──────── Source material ────────

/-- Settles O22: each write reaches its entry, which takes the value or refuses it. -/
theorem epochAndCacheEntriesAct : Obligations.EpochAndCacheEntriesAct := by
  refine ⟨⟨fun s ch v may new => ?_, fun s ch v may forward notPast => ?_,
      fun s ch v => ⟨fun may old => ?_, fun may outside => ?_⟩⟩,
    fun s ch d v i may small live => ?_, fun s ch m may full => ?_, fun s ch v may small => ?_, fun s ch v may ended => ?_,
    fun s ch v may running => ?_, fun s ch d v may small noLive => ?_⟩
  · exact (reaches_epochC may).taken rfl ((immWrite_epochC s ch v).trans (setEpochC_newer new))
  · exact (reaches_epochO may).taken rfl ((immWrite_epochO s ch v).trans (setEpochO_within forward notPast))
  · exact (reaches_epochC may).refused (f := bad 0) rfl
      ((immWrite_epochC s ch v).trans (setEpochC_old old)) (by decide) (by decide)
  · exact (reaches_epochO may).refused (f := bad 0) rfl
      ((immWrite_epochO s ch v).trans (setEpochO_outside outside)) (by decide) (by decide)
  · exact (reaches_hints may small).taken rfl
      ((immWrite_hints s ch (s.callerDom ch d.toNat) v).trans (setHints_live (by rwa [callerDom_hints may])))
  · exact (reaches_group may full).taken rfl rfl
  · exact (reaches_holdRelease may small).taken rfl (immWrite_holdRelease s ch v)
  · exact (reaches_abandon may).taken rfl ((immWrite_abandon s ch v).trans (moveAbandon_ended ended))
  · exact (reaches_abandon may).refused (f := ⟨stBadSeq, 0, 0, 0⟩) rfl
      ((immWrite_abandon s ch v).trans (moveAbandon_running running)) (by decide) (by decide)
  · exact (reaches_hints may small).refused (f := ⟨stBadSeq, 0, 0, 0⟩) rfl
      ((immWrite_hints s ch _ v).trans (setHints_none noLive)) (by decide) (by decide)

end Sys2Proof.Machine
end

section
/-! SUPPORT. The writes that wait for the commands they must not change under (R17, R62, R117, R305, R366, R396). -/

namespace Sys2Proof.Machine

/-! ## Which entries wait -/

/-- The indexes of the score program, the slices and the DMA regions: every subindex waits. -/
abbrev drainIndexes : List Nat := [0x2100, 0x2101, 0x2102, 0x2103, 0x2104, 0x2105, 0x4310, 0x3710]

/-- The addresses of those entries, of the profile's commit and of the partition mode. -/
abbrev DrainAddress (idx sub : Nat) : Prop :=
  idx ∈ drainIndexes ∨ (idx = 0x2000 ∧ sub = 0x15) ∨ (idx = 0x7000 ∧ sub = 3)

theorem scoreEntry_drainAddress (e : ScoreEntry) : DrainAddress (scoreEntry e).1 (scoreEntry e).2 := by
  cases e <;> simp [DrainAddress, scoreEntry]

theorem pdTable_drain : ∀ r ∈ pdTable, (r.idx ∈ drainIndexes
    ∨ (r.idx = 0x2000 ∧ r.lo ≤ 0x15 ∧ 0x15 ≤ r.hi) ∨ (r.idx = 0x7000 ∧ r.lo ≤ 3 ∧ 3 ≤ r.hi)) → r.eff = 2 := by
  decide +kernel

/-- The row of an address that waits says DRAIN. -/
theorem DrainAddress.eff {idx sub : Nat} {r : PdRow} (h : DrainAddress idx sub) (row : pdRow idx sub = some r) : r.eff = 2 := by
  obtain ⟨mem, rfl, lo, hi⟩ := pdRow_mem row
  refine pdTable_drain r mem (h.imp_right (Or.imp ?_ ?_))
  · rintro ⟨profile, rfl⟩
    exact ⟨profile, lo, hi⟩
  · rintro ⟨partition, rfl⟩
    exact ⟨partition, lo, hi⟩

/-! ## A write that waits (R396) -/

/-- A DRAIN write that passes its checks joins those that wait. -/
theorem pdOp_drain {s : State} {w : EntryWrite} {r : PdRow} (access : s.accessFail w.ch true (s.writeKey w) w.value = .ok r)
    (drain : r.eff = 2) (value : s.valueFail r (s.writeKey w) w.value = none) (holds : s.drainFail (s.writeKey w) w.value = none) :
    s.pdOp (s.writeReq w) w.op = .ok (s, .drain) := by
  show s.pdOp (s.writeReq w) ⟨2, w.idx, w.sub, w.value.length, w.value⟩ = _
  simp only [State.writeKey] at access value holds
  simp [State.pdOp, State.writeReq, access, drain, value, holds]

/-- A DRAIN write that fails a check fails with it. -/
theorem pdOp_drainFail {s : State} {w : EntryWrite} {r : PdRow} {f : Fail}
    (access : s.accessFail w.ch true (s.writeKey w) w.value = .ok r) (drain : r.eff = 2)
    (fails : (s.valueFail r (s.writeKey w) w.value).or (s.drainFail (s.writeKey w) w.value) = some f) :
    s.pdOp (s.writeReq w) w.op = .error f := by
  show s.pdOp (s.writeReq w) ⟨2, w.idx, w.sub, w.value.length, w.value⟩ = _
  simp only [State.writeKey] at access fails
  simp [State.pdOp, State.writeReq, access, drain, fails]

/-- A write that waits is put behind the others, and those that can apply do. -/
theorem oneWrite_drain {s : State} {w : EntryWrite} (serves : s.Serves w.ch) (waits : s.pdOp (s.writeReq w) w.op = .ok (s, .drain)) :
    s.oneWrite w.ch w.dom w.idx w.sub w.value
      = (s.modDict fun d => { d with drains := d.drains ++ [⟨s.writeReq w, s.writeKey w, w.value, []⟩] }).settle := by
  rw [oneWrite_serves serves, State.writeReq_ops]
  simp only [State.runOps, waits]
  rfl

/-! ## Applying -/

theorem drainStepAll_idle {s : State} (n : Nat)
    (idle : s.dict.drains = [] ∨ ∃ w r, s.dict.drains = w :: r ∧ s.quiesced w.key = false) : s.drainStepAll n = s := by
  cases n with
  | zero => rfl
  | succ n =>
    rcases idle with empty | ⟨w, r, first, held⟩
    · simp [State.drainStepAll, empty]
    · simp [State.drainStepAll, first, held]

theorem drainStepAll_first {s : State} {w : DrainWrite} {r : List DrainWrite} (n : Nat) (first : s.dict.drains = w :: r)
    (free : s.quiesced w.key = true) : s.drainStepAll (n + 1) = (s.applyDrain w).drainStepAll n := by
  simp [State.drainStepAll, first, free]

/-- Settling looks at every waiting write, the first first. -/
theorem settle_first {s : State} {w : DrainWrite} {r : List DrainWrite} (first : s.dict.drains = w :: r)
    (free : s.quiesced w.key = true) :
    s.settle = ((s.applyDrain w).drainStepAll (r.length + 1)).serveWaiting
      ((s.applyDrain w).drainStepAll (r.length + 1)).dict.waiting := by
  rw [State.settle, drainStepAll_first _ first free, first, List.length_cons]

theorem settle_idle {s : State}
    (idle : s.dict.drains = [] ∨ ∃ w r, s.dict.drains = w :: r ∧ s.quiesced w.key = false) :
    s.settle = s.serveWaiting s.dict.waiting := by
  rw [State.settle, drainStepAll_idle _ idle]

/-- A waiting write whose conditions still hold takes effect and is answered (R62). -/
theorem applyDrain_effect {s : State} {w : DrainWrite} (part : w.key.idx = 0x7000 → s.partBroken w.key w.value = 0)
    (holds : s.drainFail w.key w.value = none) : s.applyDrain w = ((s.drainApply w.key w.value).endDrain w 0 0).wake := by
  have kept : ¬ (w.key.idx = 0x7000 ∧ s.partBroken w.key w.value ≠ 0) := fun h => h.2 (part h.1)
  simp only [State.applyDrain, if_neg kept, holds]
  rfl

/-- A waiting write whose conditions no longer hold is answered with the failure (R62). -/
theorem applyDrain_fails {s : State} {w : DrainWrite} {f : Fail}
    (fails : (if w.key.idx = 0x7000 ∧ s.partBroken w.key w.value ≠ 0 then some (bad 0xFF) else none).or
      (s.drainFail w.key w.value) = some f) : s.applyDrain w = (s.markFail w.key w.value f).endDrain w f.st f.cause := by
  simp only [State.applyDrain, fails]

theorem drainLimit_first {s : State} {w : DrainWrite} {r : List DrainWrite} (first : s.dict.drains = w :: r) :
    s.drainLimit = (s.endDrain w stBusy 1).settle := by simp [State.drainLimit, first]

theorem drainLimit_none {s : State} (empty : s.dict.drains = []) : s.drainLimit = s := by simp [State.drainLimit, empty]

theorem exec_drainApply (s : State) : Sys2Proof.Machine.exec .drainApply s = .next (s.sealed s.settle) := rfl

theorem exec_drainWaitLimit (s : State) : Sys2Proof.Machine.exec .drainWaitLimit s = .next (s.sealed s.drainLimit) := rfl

────────
──────── Source material ────────

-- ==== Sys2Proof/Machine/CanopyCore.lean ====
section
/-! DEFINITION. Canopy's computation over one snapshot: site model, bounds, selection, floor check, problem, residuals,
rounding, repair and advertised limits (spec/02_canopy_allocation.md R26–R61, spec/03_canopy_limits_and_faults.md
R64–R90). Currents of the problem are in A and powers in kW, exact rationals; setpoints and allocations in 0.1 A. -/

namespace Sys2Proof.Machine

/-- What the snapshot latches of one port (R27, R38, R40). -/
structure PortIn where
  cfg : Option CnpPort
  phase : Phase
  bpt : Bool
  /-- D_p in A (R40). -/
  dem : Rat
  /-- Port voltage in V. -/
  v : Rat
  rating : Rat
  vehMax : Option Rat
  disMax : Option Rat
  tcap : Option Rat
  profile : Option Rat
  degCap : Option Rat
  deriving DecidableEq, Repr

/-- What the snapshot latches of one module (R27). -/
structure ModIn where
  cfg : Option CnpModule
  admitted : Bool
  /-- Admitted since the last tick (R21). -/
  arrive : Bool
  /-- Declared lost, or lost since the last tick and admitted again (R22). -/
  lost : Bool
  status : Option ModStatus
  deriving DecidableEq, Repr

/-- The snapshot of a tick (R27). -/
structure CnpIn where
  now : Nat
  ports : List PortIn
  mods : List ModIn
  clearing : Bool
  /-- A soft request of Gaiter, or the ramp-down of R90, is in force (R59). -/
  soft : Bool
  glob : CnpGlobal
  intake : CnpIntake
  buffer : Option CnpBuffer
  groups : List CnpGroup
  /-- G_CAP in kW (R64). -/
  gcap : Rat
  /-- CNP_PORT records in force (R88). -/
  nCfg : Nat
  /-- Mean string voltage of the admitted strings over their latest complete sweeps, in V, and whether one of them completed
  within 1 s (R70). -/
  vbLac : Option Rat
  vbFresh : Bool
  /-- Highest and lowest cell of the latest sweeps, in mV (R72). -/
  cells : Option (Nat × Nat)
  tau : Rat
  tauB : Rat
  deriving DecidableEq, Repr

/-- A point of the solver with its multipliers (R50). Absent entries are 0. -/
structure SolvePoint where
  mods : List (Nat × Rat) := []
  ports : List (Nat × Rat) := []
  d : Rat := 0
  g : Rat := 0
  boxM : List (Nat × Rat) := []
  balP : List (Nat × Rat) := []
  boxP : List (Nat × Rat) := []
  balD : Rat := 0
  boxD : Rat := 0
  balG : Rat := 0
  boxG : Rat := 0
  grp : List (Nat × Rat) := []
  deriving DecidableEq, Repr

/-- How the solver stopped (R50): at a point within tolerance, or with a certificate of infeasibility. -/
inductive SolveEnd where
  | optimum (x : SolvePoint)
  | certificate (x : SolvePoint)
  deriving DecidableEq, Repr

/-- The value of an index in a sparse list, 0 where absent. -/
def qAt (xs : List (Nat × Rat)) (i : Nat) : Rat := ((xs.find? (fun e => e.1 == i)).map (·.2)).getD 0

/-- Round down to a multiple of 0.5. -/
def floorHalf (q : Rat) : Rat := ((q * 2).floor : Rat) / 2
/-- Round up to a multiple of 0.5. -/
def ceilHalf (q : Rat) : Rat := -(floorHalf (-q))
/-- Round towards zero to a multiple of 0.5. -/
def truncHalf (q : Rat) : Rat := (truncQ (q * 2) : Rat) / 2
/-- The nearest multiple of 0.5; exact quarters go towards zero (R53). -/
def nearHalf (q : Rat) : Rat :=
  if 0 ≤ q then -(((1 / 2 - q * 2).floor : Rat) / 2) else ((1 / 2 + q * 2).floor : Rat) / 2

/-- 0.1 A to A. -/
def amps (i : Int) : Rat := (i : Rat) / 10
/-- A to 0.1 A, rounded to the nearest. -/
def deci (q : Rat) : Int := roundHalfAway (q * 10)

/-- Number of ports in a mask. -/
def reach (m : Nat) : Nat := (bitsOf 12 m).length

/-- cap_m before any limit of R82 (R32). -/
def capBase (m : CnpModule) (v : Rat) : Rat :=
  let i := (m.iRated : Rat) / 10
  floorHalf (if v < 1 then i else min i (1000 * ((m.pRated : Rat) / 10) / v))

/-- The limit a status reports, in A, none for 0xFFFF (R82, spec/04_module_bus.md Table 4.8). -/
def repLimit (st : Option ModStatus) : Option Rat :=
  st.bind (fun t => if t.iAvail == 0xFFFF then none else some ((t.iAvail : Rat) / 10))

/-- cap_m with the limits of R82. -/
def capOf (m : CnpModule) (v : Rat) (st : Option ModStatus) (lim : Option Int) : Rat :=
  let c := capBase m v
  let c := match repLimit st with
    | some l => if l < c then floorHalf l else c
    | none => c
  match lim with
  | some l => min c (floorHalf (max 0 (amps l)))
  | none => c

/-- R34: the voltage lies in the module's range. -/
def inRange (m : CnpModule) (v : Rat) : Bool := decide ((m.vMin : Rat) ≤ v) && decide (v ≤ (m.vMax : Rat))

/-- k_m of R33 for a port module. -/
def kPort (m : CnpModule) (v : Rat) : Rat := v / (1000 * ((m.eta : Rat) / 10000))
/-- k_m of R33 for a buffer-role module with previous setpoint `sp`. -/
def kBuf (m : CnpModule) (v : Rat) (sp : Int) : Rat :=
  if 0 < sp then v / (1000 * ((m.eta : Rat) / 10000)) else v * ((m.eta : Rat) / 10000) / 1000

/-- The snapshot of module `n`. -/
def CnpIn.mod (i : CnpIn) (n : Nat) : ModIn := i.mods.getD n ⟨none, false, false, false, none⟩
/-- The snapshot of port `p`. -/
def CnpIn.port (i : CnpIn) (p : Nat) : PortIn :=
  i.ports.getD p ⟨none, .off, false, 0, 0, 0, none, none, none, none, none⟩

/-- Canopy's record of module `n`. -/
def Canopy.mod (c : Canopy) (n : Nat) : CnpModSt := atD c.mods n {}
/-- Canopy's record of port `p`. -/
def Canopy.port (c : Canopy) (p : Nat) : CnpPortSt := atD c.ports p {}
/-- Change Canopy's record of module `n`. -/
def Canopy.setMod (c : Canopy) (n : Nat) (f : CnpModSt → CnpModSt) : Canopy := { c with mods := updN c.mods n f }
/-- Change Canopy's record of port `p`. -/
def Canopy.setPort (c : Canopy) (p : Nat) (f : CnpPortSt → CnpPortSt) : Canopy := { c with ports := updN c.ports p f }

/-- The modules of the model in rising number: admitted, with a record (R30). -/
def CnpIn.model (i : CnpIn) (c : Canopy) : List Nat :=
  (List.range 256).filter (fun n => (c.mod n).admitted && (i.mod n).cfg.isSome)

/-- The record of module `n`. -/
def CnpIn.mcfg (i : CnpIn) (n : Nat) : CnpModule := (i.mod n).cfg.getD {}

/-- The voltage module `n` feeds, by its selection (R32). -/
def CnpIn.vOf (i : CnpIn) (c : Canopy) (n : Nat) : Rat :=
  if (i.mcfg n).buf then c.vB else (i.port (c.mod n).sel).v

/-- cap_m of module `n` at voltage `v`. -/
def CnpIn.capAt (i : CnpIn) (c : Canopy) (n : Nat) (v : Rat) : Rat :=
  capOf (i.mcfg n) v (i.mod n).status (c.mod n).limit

────────

*What you should do*:
Please transcribe only the lines in the records above running from the line that has "with it. -/" through the line that has "rw [State.settle, drainStepAll_first", both included, exactly as they appear.

*Exercise response*:
/-- A DRAIN write that fails a check fails with it. -/
theorem pdOp_drainFail {s : State} {w : EntryWrite} {r : PdRow} {f : Fail}
    (access : s.accessFail w.ch true (s.writeKey w) w.value = .ok r) (drain : r.eff = 2)
    (fails : (s.valueFail r (s.writeKey w) w.value).or (s.drainFail (s.writeKey w) w.value) = some f) :
    s.pdOp (s.writeReq w) w.op = .error f := by
  show s.pdOp (s.writeReq w) ⟨2, w.idx, w.sub, w.value.length, w.value⟩ = _
  simp only [State.writeKey] at access fails
  simp [State.pdOp, State.writeReq, access, drain, fails]

/-- A write that waits is put behind the others, and those that can apply do. -/
theorem oneWrite_drain {s : State} {w : EntryWrite} (serves : s.Serves w.ch) (waits : s.pdOp (s.writeReq w) w.op = .ok (s, .drain)) :
    s.oneWrite w.ch w.dom w.idx w.sub w.value
      = (s.modDict fun d => { d with drains := d.drains ++ [⟨s.writeReq w, s.writeKey w, w.value, []⟩] }).settle := by
  rw [oneWrite_serves serves, State.writeReq_ops]
  simp only [State.runOps, waits]
  rfl

/-! ## Applying -/

theorem drainStepAll_idle {s : State} (n : Nat)
    (idle : s.dict.drains = [] ∨ ∃ w r, s.dict.drains = w :: r ∧ s.quiesced w.key = false) : s.drainStepAll n = s := by
  cases n with
  | zero => rfl
  | succ n =>
    rcases idle with empty | ⟨w, r, first, held⟩
    · simp [State.drainStepAll, empty]
    · simp [State.drainStepAll, first, held]

theorem drainStepAll_first {s : State} {w : DrainWrite} {r : List DrainWrite} (n : Nat) (first : s.dict.drains = w :: r)
    (free : s.quiesced w.key = true) : s.drainStepAll (n + 1) = (s.applyDrain w).drainStepAll n := by
  simp [State.drainStepAll, first, free]

/-- Settling looks at every waiting write, the first first. -/
theorem settle_first {s : State} {w : DrainWrite} {r : List DrainWrite} (first : s.dict.drains = w :: r)
    (free : s.quiesced w.key = true) :
    s.settle = ((s.applyDrain w).drainStepAll (r.length + 1)).serveWaiting
      ((s.applyDrain w).drainStepAll (r.length + 1)).dict.waiting := by
  rw [State.settle, drainStepAll_first _ first free, first, List.length_cons]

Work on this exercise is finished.